**WHAT THIS TASK INVOLVES:** Set down exactly the lines in the records below that run from the line with "and each statement's" to the line with "noncomputable def world", inclusive, and nothing more.

**MATERIAL FOR THIS TASK:**
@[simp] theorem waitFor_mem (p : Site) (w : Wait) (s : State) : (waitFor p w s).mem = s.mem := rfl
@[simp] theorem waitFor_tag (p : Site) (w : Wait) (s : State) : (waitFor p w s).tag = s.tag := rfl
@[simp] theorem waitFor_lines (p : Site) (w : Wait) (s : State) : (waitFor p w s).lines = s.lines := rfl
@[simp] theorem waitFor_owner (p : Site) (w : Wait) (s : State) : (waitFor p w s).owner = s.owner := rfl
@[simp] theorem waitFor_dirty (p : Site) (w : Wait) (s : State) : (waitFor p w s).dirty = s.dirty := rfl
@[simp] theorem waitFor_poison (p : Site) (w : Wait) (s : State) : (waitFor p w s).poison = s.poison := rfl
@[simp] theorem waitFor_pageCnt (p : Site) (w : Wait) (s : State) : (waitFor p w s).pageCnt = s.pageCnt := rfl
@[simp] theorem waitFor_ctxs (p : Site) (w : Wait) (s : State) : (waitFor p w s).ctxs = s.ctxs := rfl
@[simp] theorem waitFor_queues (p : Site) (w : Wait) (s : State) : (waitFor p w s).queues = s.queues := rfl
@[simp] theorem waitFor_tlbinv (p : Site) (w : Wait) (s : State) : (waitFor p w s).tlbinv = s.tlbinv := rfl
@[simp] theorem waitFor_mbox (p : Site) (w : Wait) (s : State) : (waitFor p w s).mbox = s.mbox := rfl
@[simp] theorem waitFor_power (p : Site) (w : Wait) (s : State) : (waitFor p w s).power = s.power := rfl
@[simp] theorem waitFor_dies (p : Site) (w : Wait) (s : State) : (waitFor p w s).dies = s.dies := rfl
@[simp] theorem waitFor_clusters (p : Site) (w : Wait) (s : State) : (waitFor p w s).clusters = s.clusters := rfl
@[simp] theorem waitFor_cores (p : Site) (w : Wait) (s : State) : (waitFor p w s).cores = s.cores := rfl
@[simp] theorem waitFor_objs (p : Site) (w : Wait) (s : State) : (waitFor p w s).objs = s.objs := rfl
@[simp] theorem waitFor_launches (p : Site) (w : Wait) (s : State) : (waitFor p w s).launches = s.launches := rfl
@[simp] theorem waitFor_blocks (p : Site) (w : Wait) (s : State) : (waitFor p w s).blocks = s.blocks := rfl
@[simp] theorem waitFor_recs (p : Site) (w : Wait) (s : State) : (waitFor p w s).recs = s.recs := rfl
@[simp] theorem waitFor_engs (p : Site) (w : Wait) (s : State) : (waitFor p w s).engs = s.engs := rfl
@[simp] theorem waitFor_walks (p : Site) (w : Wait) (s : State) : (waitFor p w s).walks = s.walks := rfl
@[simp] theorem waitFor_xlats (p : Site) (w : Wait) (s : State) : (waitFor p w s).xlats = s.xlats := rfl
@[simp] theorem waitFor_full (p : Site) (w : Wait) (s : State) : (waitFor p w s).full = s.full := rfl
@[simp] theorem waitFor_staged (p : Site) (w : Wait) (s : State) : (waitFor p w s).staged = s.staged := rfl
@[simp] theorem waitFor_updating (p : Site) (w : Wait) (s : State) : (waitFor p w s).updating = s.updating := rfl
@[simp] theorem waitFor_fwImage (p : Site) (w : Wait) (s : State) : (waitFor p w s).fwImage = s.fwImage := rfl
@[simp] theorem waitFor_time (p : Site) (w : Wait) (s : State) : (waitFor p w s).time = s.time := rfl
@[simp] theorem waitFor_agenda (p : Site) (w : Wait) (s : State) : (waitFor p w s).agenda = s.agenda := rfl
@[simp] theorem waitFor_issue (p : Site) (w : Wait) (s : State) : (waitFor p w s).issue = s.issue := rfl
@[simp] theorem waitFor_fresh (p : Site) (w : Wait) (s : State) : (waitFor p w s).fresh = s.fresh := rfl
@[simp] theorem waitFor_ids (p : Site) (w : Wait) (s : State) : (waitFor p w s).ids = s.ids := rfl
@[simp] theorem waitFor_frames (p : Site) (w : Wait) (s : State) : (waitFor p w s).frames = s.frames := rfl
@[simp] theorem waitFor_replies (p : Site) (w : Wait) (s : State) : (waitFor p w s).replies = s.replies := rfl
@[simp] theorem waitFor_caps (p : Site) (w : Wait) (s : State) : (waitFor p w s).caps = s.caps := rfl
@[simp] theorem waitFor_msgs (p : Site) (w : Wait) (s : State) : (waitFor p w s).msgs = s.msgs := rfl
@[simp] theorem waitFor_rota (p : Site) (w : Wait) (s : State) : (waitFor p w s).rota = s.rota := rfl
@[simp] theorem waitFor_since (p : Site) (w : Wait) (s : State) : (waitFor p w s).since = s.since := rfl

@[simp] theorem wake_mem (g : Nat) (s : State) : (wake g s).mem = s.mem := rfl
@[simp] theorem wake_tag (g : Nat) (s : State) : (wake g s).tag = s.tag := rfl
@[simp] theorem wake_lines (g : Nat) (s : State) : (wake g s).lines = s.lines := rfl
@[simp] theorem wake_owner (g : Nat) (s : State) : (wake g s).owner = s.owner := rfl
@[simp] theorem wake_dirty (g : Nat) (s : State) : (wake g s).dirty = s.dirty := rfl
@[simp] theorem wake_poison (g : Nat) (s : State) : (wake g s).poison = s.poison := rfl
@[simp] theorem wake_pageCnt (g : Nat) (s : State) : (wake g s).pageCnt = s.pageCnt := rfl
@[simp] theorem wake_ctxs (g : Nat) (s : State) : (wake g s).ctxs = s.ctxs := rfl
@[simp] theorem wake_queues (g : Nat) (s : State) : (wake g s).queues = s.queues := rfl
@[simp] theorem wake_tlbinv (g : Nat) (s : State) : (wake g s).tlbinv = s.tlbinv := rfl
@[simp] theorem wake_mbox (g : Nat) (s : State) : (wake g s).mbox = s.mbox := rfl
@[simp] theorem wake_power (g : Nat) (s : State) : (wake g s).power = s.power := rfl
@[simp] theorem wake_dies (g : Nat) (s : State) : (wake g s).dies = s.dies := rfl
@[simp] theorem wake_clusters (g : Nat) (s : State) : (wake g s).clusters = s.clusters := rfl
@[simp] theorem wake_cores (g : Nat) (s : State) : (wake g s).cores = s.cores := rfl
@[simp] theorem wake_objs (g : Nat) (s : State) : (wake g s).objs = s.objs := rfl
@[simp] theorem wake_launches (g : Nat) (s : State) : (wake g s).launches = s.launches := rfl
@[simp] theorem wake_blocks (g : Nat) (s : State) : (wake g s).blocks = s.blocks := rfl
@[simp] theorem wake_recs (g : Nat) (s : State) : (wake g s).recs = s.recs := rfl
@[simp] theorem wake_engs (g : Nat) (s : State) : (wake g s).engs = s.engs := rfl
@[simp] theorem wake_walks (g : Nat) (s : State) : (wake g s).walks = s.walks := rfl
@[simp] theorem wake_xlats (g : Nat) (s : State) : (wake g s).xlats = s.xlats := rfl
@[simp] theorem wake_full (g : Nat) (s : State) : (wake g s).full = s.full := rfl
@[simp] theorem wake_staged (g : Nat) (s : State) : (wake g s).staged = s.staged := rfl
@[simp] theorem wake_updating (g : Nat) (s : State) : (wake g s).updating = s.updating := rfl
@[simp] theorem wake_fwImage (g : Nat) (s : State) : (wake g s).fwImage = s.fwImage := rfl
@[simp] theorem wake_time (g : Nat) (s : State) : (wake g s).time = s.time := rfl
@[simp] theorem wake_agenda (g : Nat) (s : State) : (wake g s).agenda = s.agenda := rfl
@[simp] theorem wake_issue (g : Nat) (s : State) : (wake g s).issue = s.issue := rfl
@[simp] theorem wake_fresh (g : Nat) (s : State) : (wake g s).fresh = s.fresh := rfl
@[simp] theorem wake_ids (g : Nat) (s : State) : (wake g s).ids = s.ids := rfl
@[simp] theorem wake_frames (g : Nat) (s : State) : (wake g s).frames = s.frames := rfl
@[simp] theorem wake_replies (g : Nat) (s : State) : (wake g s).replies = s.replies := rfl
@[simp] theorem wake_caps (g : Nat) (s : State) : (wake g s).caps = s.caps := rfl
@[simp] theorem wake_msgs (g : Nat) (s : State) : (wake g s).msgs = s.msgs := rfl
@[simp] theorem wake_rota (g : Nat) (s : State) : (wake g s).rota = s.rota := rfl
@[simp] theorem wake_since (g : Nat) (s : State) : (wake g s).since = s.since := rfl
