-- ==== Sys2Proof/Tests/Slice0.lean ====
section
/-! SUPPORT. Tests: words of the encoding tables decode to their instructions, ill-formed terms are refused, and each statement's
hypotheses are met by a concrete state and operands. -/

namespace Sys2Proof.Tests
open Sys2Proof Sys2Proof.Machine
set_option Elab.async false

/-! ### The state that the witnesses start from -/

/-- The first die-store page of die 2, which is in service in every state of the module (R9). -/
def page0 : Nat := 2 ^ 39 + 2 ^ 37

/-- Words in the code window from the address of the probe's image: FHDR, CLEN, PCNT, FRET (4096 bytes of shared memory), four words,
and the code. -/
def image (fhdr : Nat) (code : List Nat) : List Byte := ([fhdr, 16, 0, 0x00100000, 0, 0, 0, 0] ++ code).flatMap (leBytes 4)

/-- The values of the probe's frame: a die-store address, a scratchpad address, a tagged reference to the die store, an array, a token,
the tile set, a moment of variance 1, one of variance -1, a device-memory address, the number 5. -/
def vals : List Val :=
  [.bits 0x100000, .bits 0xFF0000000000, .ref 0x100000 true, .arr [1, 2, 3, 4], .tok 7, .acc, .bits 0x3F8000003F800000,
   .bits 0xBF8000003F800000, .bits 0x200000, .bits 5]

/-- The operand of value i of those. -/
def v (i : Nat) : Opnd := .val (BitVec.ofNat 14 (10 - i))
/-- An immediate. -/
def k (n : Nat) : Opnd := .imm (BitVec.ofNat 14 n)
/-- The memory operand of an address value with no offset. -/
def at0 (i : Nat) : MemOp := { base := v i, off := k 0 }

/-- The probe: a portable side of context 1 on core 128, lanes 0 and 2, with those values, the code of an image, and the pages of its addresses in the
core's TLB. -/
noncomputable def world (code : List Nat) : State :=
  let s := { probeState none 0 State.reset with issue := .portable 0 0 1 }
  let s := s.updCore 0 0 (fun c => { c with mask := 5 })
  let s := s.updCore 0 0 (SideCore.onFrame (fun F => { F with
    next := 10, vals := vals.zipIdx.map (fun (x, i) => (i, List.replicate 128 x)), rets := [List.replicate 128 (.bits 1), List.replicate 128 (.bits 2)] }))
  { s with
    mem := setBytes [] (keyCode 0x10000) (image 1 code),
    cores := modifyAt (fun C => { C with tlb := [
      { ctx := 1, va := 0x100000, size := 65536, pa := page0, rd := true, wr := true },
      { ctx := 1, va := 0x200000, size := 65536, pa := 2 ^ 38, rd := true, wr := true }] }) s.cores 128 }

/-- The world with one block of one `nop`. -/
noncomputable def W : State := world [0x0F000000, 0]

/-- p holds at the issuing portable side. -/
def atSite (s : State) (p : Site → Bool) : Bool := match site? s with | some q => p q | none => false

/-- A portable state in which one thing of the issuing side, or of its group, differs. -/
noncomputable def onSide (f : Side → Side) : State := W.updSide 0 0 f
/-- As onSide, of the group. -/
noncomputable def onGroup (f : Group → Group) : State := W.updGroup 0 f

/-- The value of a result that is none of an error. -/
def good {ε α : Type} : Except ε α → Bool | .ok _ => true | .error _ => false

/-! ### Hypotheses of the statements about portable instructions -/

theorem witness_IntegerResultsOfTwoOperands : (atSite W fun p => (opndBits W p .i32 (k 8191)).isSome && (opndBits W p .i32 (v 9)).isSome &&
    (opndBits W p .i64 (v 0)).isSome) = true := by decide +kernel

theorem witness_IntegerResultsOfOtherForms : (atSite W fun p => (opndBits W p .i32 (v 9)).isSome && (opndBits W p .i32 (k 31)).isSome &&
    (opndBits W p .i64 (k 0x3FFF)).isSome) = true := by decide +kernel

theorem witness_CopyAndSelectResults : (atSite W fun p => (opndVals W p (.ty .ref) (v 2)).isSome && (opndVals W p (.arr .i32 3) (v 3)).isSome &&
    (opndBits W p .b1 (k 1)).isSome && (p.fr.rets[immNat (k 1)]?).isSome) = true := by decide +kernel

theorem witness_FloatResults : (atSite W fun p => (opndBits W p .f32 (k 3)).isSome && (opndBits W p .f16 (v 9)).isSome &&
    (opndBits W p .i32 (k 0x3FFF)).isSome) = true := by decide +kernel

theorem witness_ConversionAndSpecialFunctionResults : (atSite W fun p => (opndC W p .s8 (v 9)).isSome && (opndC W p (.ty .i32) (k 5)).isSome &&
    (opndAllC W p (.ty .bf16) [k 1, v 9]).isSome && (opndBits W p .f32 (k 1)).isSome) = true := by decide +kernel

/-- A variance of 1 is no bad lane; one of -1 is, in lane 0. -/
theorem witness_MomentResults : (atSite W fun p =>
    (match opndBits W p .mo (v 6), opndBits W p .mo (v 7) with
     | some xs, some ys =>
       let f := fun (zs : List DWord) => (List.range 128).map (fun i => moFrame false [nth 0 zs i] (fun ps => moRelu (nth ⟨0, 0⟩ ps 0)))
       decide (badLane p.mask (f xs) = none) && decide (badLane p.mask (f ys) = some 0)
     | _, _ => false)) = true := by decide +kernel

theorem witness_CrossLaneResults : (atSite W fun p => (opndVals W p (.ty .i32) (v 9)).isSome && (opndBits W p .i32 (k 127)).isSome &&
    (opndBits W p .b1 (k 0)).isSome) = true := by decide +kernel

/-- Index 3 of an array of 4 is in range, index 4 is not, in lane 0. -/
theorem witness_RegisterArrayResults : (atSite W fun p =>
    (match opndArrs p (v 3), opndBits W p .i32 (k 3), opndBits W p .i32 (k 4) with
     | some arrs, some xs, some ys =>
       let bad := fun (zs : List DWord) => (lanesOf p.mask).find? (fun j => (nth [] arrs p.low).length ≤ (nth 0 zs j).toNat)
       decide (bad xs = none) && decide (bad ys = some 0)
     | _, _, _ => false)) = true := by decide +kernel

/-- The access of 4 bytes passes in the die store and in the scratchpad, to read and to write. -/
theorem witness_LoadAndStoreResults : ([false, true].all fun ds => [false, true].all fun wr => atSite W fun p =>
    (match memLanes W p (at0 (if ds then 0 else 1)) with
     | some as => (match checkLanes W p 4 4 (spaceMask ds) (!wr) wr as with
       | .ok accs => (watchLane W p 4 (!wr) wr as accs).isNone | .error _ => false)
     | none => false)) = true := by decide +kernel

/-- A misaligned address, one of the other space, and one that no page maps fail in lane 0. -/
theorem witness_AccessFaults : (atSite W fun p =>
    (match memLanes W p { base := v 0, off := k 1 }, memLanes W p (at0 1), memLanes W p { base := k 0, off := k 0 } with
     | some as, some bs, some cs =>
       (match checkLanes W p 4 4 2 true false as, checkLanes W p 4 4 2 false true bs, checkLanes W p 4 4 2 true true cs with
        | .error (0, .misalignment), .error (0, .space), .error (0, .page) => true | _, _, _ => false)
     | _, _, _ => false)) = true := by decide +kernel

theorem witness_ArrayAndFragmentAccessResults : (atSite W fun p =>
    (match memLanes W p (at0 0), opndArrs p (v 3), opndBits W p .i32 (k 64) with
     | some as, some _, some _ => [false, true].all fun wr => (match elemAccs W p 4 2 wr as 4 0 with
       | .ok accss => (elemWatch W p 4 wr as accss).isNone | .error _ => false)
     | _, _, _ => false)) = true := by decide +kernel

**ANSWER FOR THE TASK:**
/-! SUPPORT. Tests: words of the encoding tables decode to their instructions, ill-formed terms are refused, and each statement's
hypotheses are met by a concrete state and operands. -/

namespace Sys2Proof.Tests
open Sys2Proof Sys2Proof.Machine
set_option Elab.async false

/-! ### The state that the witnesses start from -/

/-- The first die-store page of die 2, which is in service in every state of the module (R9). -/
def page0 : Nat := 2 ^ 39 + 2 ^ 37

/-- Words in the code window from the address of the probe's image: FHDR, CLEN, PCNT, FRET (4096 bytes of shared memory), four words,
and the code. -/
def image (fhdr : Nat) (code : List Nat) : List Byte := ([fhdr, 16, 0, 0x00100000, 0, 0, 0, 0] ++ code).flatMap (leBytes 4)

/-- The values of the probe's frame: a die-store address, a scratchpad address, a tagged reference to the die store, an array, a token,
the tile set, a moment of variance 1, one of variance -1, a device-memory address, the number 5. -/
def vals : List Val :=
  [.bits 0x100000, .bits 0xFF0000000000, .ref 0x100000 true, .arr [1, 2, 3, 4], .tok 7, .acc, .bits 0x3F8000003F800000,
   .bits 0xBF8000003F800000, .bits 0x200000, .bits 5]

/-- The operand of value i of those. -/
def v (i : Nat) : Opnd := .val (BitVec.ofNat 14 (10 - i))
/-- An immediate. -/
def k (n : Nat) : Opnd := .imm (BitVec.ofNat 14 n)
/-- The memory operand of an address value with no offset. -/
def at0 (i : Nat) : MemOp := { base := v i, off := k 0 }

/-- The probe: a portable side of context 1 on core 128, lanes 0 and 2, with those values, the code of an image, and the pages of its addresses in the
core's TLB. -/
noncomputable def world (code : List Nat) : State :=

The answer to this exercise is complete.